→ WHAT YOU HAVE TO DO: After locating the line that contains "let k := (used.filter" in the records below, write out exactly that line and each line after it through the one that contains "(d.opSheets x ops i).any", and nothing else.

════════════════════

-- ==== Sys2Proof/Syntax.lean ====
section
/-!
DEFINITION. The commands: one constructor for each row of the opcode table. A command is an access by a
requester (its operand `ini` is the requester's number of 12 Table 12-7), a move of an engine, a controller or a
transport, an arrival from outside, or an event that an outside fact causes (log 1). Operands that only an outside
fact fixes, such as the words found in error by a read (log 7), stand in the command; where such an operand has a default,
leaving it out says that nothing of the kind is met.
-/

namespace Sys2Proof

/-! ## Operands -/

/-- A requester of the control plane (12 Table 12-7): 0-15 host cores, 16 debug port, 17 Deckle, 18 fabric ring
engine, 19 management DMA, 20 flash transfer engine. -/
abbrev Ini := Fin 21
/-- A core position (01 R15). -/
abbrev CoreNo := Fin 4096
/-- A queue of a core (04 R97). -/
abbrev QueueNo := Fin 4
/-- A tile island (01 Table 1-1). -/
abbrev TileNo := Fin 64
/-- A job (06 R166). -/
abbrev JobNo := Fin 32
/-- A fabric port (10 R286). -/
abbrev PortNo := Fin 16
/-- A stack (12 R356). -/
abbrev StackNo := Fin 8
/-- A page or shared object in the Vat: job * 2^23 + virtual page, 2^28 + shared object id, or 2^29
and above for a released page still in the Vat (the model's own numbering). -/
abbrev ObjKey := Nat

/-- A fabric frame: its sixteen header words and its payload bytes (10 R292, R293). -/
structure Machine.Frame where
  hdr : List Word := []
  pay : List Byte := []
  deriving DecidableEq, Repr

/-- A codeword as it is sent: its 20-bit block control and its ten units of 64 B (10 R288). -/
structure Machine.Codeword where
  ctl : BitVec 20 := 0
  units : List (List Byte) := []
  deriving DecidableEq, Repr

/-- Whose next sheet a circuit is to carry (07 R221): that of a page object's granted transfer, of a COPY of queue `q` of core
`n` (4: the injected one), or of a port engine. -/
inductive Machine.Carrier where
  | page (k : ObjKey)
  | copy (n : CoreNo) (q : Fin 5)
  | port (p : PortNo)
  deriving DecidableEq, Repr
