/-- Resolve one operand field; `used` lists the felt handles already taken (04 R102, 05 R154). -/
def Die.resolve1 (d : Die) (n q : Nat) (e : WinEnt) (i : Nat) (used : List FeltUse) : Resolved :=
  let f := dOpnd e.d i
  if role e.d i ≠ .sheet then .ok [f] used
  else
    let h := if dPreg e.d i then regHandle f (d.preg n q (fld f 4 0)) e.pass else some f
    match h with
    | none => .fault stUnmapped i used
    | some h =>
      match feltRef h with
      | none => .ok [h] used
      | some (isl, fq) =>
        let s := d.feltQ isl fq
        if hJob h ≠ d.qjob n q ∨ isl ≠ islOf n ∨ bit s.cfg 31 = false ∨ fld s.cfg 28 24 ≠ d.qjob n q then .fault stUnmapped i used
        else
          let k := (used.filter (fun u => u.island = isl && u.queue = fq)).length
          if s.count ≤ k then .wait
          else
            let hd := sget d.feltMem 0 ((isl * 256 + fq) * 64 + (s.head + k) % 64)
            .ok [hd] (used ++ [{ opnd := i, island := isl, queue := fq, handle := hd }])

/-- Resolve the operand fields from field `i` on. -/
def Die.resolveFrom (d : Die) (n q : Nat) (e : WinEnt) : Nat → Nat → List FeltUse → Resolved
  | 0, _, used => .ok [] used
  | k + 1, i, used =>
    match d.resolve1 n q e i used with
    | .fault s x us => .fault s x us
    | .wait => .wait
    | .ok o us =>
      match d.resolveFrom n q e k (i + 1) us with
      | .fault s x us => .fault s x us
      | .wait => .wait
      | .ok t us' => .ok (o ++ t) us'

/-! ## Ports, slots and engines (03 R69, R70, 04 R116) -/

/-- Some page of operand `i` is homed in the slice beneath core `n`. -/
def Die.endHere (d : Die) (n j : Nat) (x : Desc) (ops : List Word) (i : Nat) : Bool :=
  (d.opSheets x ops i).any (fun v => d.mappedAt j (v / 16) n)

/-- Demand of a descriptor with its resolved operands: a remote end of a COPY uses the Lath port in place of its
share (04 Table 4-5). -/
def Die.demandOf (d : Die) (n j : Nat) (x : Desc) (ops : List Word) : Nat × Nat :=
  let u := demand x
  if dOpc x = opcCopy then (if d.endHere n j x ops 1 then u.1 else 0, if d.endHere n j x ops 3 then u.2 else 0) else u

/-- Port demand of each engine: the largest of its descriptors, which follow one another (03 R70,
log 16). A batch holds the demand of its OPA until its outputs are drained (03 R77, log 125). -/
def Die.portUse (d : Die) (n : Nat) (extra : List (Nat × Nat × Nat)) : Nat × Nat :=
  let l := (d.inflight n).map (fun e => (engineOf (dOpc e.2.d), d.demandOf n e.2.job e.2.d e.2.ops)) ++
    (if (d.core n).batch.isEmpty then [] else [(1, 128, 0)]) ++ extra
  let eng (k : Nat) : Nat × Nat :=
    l.foldl (fun m y => if y.1 = k then (max m.1 y.2.1, max m.2 y.2.2) else m) (0, 0)
  ((List.range 7).foldl (fun s k => s + (eng k).1) 0, (List.range 7).foldl (fun s k => s + (eng k).2) 0)

/-- The descriptor is done with its engine once it has run: what it waits for then happens elsewhere. The array
pipelines its operations (03 R66); a REDUCE and a SKIM_PART wait for acceptance, a pooled request for its pool core. -/
def leavesEngine (x : Desc) : Bool :=
  let o := dOpc x
  decide (engineOf o = 0) || decide (engineOf o = 1) || decide (engineOf o = 6) || decide (o = opcReduce) || decide (o = opcSkim) ||
    (decide (o = opcMatvec) && decide (dOpx x 6 6 = 1))

/-- The issued descriptor holds its engine: it waits for it, or runs on it (04 R116, condition 3). -/
def Infl.holds (e : Infl) : Bool := !e.ran || !leavesEngine e.d

/-- Descriptors that hold an engine of a core. -/
def Die.holders (d : Die) (n eng : Nat) : Nat :=
  ((d.inflight n).filter (fun e => decide (engineOf (dOpc e.2.d) = eng) && e.2.holds)).length

/-- A slot is bound to the array (03 R69): its tile is in the array, or an issued array operation names it that has
not entered yet. -/
def Die.slotBound (d : Die) (n s : Nat) : Bool :=
  (d.core n).bound s || (d.inflight n).any (fun y =>
    decide (engineOf (dOpc y.2.d) = 1) && !y.2.ran && (namedSlots y.2.d).contains s)

/-- Another engine reads or writes a slot: an issued descriptor names it, or a batch's tile is still to be drained. -/
def Die.slotBusy (d : Die) (n s : Nat) : Bool :=
  (d.inflight n).any (fun y => decide (engineOf (dOpc y.2.d) ≠ 1) && (namedSlots y.2.d).contains s) ||
    (d.core n).batch.any (fun r => (List.range r.rows.length).any (fun t => decide ((r.slot + t) % 32 = s)))

/-- The port demand of a window descriptor fits (04 R116, condition 4). -/
def Die.portFits (d : Die) (n q : Nat) (e : WinEnt) : Bool :=
  let w := match d.resolveFrom n q e 6 1 [] with
    | .ok ops _ => d.demandOf n (d.qjob n q) e.d ops
    | _ => demand e.d
  let u := d.portUse n [(engineOf (dOpc e.d), w)]
  decide (u.1 ≤ 128) && decide (u.2 ≤ 64)

/-- The core belongs to the rectangle of a placement between steps 3 and 5 (06 R171, 12 R365). -/
def Die.placingCore (d : Die) (n : Nat) : Bool :=
  match d.dk.cmd with
  | .placing _ g _ => decide (g.x ≤ cx n) && decide (cx n < g.x + g.w) && decide (g.y ≤ cy n) && decide (cy n < g.y + g.h)
  | _ => false

/-- Conditions 1 to 5 and 7 of 04 R116. No queue of a region being placed issues before its last step (06 R171). -/
def Die.condsMet (d : Die) (n q : Nat) (e : WinEnt) : Bool :=
  let x := e.d
  let st := (d.queue n q).st
  let eng := engineOf (dOpc x)
  let c := d.core n
  !d.workHeld && !(decide (q < 4) && d.placingCore n) &&
  (decide (st = .running) || decide (st = .draining) || decide (4 ≤ q)) &&
  d.waitsMet n q e &&
  (eng = 0 || d.holders n eng < 2) && !(eng = 1 && c.next.isSome) &&
  d.portFits n q e &&
  (if eng = 1 then !(namedSlots x).any (d.slotBusy n) else !(namedSlots x).any (d.slotBound n)) &&
  !c.tableHeld x && !d.updateHeld (d.qjob n q) x

/-- The lowest plan stream of a kind from a node to a node that satisfies `p` (07 R216). -/
def Die.planStream (d : Die) (n kind : Nat) (p : Nat → Bool) : Option Nat :=
  match d.regionOf n with
  | none => none
  | some (_, r) =>
    ((r.streams.filter (fun s => decide (s.1 = kind) && decide (s.2.2.1 = n) && p s.2.2.2)).map (fun s => s.2.1)).min?

/-- Island a REDUCE names. -/
def reduceIsland (n : Nat) (x : Desc) : Option Nat :=
  let ix : Int := (islOf n % 8 : Nat) + signed 4 (dOpx x 3 0)
  let iy : Int := (islOf n / 8 : Nat) + signed 4 (dOpx x 7 4)
  if 0 ≤ ix ∧ ix ≤ 7 ∧ 0 ≤ iy ∧ iy ≤ 7 then some (iy.toNat * 8 + ix.toNat) else none

/-- The stream a REDUCE sends on. -/
def Die.reduceStream (d : Die) (n : Nat) (x : Desc) : Option Nat :=
  match reduceIsland n x with
  | none => none
  | some i => d.planStream n 1 (fun v => decide (islOf v = i))

/-- `FAB_EPOCH` of 10 Table 10-8. -/
def bdEpoch : Nat := 0x10
/-- `FAB_FENCED` of 10 Table 10-8. -/
def bdFenced : Nat := 0x11

/-- Objects of the span. -/
def Die.spanObjs (d : Die) (j : Nat) (x : Desc) (ops : List Word) : List Nat :=
  ((d.spanPages x ops).filterMap (fun v => d.objKey j v)).dedup

/-- The descriptor is a pooled MATVEC that names a disabled core (04 R120). -/
def Die.poolAbsent (d : Die) (x : Desc) : Bool :=
  decide (dOpc x = opcMatvec) && decide (dOpx x 6 6 = 1) && dPhys x && !d.enabled (dOpx x 18 7)

/-- UNMAPPED beside the handles: a Skim slot of another job (09 R267), a pool core that is none of an enabled pool of
the job (06 R175). -/
def Die.placeFault (d : Die) (j : Nat) (x : Desc) (ops : List Word) : Bool :=
  let o := dOpc x
  if o = opcSkim then
    let w := sget d.skimSlot 0 (dOpx x 5 0 * 8)
    !(bit w 31 && decide (fld w 28 24 = j))
  else if o = opcMatvec ∧ dOpx x 6 6 = 1 then
    match (d.poolCore j x (ops.getD 1 0)).bind d.poolMember with
    | none => true
    | some p =>
      let w := sget d.poolT 0 (p * 2)
      !(bit w 31 && decide (fld w 28 24 = j))
  else false

/-- Faults detected at issue once the handles are resolved, highest precedence first (04 Table 4-9): ABORTED (`extra`),
UNMAPPED, QUOTA, and SLOT_VIOLATION for a REDUCE with no stream (07 R216). -/
def Die.issueFault (d : Die) (n j : Nat) (x : Desc) (ops : List Word) (extra : Option (Nat × Nat)) : Option (Nat × Nat) :=
  match extra with
  | some f => some f
  | none => match d.mapFault n j x ops with
    | some i => some (stUnmapped, i)
    | none =>
      if d.placeFault j x ops then some (stUnmapped, 0)
      else if d.spanObjs j x ops ≠ [] ∧ d.quotaFault j (d.spanObjs j x ops) then some (stQuota, 0)
      else if dOpc x = opcReduce ∧ d.reduceStream n x = none then some (stSlot, 0)
      else none

/-- First sheets of the operands: their objects, leaving out popped handles (04 R116 condition 6,
05 R154). -/
def Die.firstObjs (d : Die) (j : Nat) (x : Desc) (ops : List Word) (felts : List FeltUse) : List Nat :=
  (List.range 6).filterMap (fun k =>
    if felts.any (fun u => u.opnd = k + 1) then none
    else match d.opSheets x ops (k + 1) with
      | [] => none
      | v :: _ => d.objKey j (v / 16))

/-- What the sequencer finds about a descriptor whose other conditions hold. -/
inductive Ready where
  /-- Issues and completes with this fault status and detail; the handles it pops go back (05 R154). -/
  | faulty (st detail : Nat) (felts : List FeltUse)
  /-- Waits for residency of these objects, within this span. -/
  | absent (objs span : List Nat)
  /-- Waits. -/
  | no
  /-- Issues. -/
  | yes (ops : List Word) (felts : List FeltUse) (span : List Nat)
  deriving DecidableEq, Repr

/-- Resolution, faults at issue, quota and residency (04 R102, R116 condition 6, R119, 06 R185). A descriptor that
reached a disabled core pops no handle (04 R120). -/
def Die.readiness (d : Die) (n q : Nat) (e : WinEnt) (extra : Option (Nat × Nat)) : Ready :=
  let j := d.qjob n q
  let x := e.d
  if d.poolAbsent x then .faulty stAbsent 0 []
  else match d.resolveFrom n q e 6 1 [] with
    | .wait => .no
    | .fault s i felts => let f := extra.getD (s, i); .faulty f.1 f.2 felts
    | .ok ops felts =>
      match d.issueFault n j x ops extra with
      | some f => .faulty f.1 f.2 felts
      | none =>
        let span := d.spanObjs j x ops
        let firsts := d.firstObjs j x ops felts
        if firsts.all d.isResident ∧ d.reservable j span then .yes ops felts span
        else .absent (firsts.filter (fun k => !d.isResident k)) span

/-- Index of the oldest window descriptor of an engine whose other conditions hold and that `p`
accepts. -/
def Die.pick (d : Die) (n q eng : Nat) (p : WinEnt → Bool) : Option (Nat × WinEnt) :=
  match (d.queue n q).window.findIdx? (fun e => decide (engineOf (dOpc e.d) = eng) && d.condsMet n q e && p e) with
  | none => none
  | some i => match (d.queue n q).window[i]? with
    | none => none
    | some e => some (i, e)

/-- The order in which an engine looks at the queues: an injected descriptor first, then round robin
after the queue that last issued to it (04 R117, 14 R427). -/
def Core.queueOrder (c : Core) (eng : Nat) : List Nat :=
  let l := c.lastq.getD eng 3
  4 :: (List.range 4).map (fun k => (l + 1 + k) % 4)

/-- The descriptor an engine takes next: queue, window position, entry. -/
def Die.winner (d : Die) (n eng : Nat) (p : Nat → WinEnt → Bool) : Option (Nat × Nat × WinEnt) :=
  ((d.core n).queueOrder eng).findSome? (fun q =>
    match d.pick n q eng (p q) with
    | none => none
    | some (i, e) => some (q, i, e))

/-- The entry is issuable, fault or no. -/
def Ready.issues (r : Ready) : Bool :=
  match r with
  | .faulty _ _ _ => true
  | .yes _ _ _ => true
  | _ => false

/-- Pop the felt handles a descriptor takes. -/
def Die.popFelts (d : Die) (us : List FeltUse) : Die :=
  us.foldl (fun d u => d.updFelt u.island u.queue (fun s => { s with head := (s.head + 1) % 64, count := s.count - 1 })) d

/-- Remember the queue that issued last to an engine. -/
def Core.issued (c : Core) (eng q : Nat) : Core := if q < 4 then { c with lastq := setAt c.lastq eng q } else c

/-- The objects of the sheets a descriptor reads, and their unread marks (06 R183, R193). -/
def Die.readObjs (d : Die) (j : Nat) (x : Desc) (ops : List Word) : List Nat :=
  ((List.range 6).flatMap (fun k => if readsOp x (k + 1) then
    (d.opSheets x ops (k + 1)).filterMap (fun v => d.objKey j (v / 16)) else [])).dedup

/-- Mark every sheet a descriptor reads as read. -/
def Die.markRead (d : Die) (e : Infl) : Die :=
  (List.range 6).foldl (fun d k => if readsOp e.d (k + 1) then
    (d.opSheets e.d e.ops (k + 1)).foldl (fun d v => match d.objKey e.job (v / 16) with
      | none => d
      | some o => d.readSheet o (v % 16)) d else d) d

/-- A hold of a level change covers a half (13 R388, R389). -/
def Pwr.holds (p : Pwr) (west : Bool) : Bool := if west then p.busyW || p.deferW else p.busyE || p.deferE

/-- A replay boundary (04 R123): pass number, armed patch, pending flip; under a hold of a level change
the queue admits nothing of the new pass (13 R389). -/
def Die.boundary (d : Die) (n q : Nat) (pass : Word) : Die :=
  let x := d.queue n q
  let base := (n * 4 + q) * 32
  let d := if x.armed then
      { d with pact := (List.range 31).foldl (fun m r => sset m 0 (base + r) (sget d.pshad 0 (base + r))) d.pact }
    else d
  let half := if x.flip then !x.half else x.half
  let held := d.pw.holds (westCore n)
  d.setQueue n q { x with pass, armed := false, half, flip := false, entered := 0, lastPass := false, held }

/-- The last descriptor of a pass has issued: next pass, or the end of the last pass (04 R123, R127). The boundary is
taken too when that descriptor's fault at issue halts the queue (log 124). -/
def Die.passEnd (d : Die) (n q : Nat) : Die :=
  let x := d.queue n q
  if 4 ≤ q ∨ x.window ≠ [] ∨ x.entered < d.ringLen n q x.half then d
  else
    let m := d.qmode n q
    if m = 2 ∨ (m = 1 ∧ x.pass.toNat + 1 < (d.qreg n q 0x14).toNat) then d.boundary n q (x.pass + 1)
    else if x.st = .running then
      if x.infl = [] then
        let onIdle := bit (d.qreg n q 0x48) 1
        d.setQueue n q { x with st := .idle, lastPass := true, irq := x.irq || onIdle }
      else d.setQueue n q { x with st := .draining, lastPass := true }
    else d.setQueue n q { x with lastPass := true }

/-- A number above those of all descriptors the core has issued, so that ids follow the order of issue. -/
def Die.freshId (d : Die) (n : Nat) : Nat := (List.range 5).foldl (fun m q => max m (d.queue n q).nextId) 0

/-- Clip factor an UPDATE takes at issue (09 R263, R273). -/
def Die.clipOf (d : Die) (j : Nat) (x : Desc) : Word :=
  if dOpx x 7 5 = 2 ∨ (d.skimJ j).st = 0 then one32 else (d.skimJ j).clip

════════════════════

→ ANSWER TO THIS PROBLEM:
          let k := (used.filter (fun u => u.island = isl && u.queue = fq)).length
          if s.count ≤ k then .wait
          else
            let hd := sget d.feltMem 0 ((isl * 256 + fq) * 64 + (s.head + k) % 64)
            .ok [hd] (used ++ [{ opnd := i, island := isl, queue := fq, handle := hd }])

/-- Resolve the operand fields from field `i` on. -/
def Die.resolveFrom (d : Die) (n q : Nat) (e : WinEnt) : Nat → Nat → List FeltUse → Resolved
  | 0, _, used => .ok [] used
  | k + 1, i, used =>
    match d.resolve1 n q e i used with
    | .fault s x us => .fault s x us
    | .wait => .wait
    | .ok o us =>
      match d.resolveFrom n q e k (i + 1) us with
      | .fault s x us => .fault s x us
      | .wait => .wait
      | .ok t us' => .ok (o ++ t) us'

/-! ## Ports, slots and engines (03 R69, R70, 04 R116) -/

/-- Some page of operand `i` is homed in the slice beneath core `n`. -/
def Die.endHere (d : Die) (n j : Nat) (x : Desc) (ops : List Word) (i : Nat) : Bool :=
  (d.opSheets x ops i).any (fun v => d.mappedAt j (v / 16) n)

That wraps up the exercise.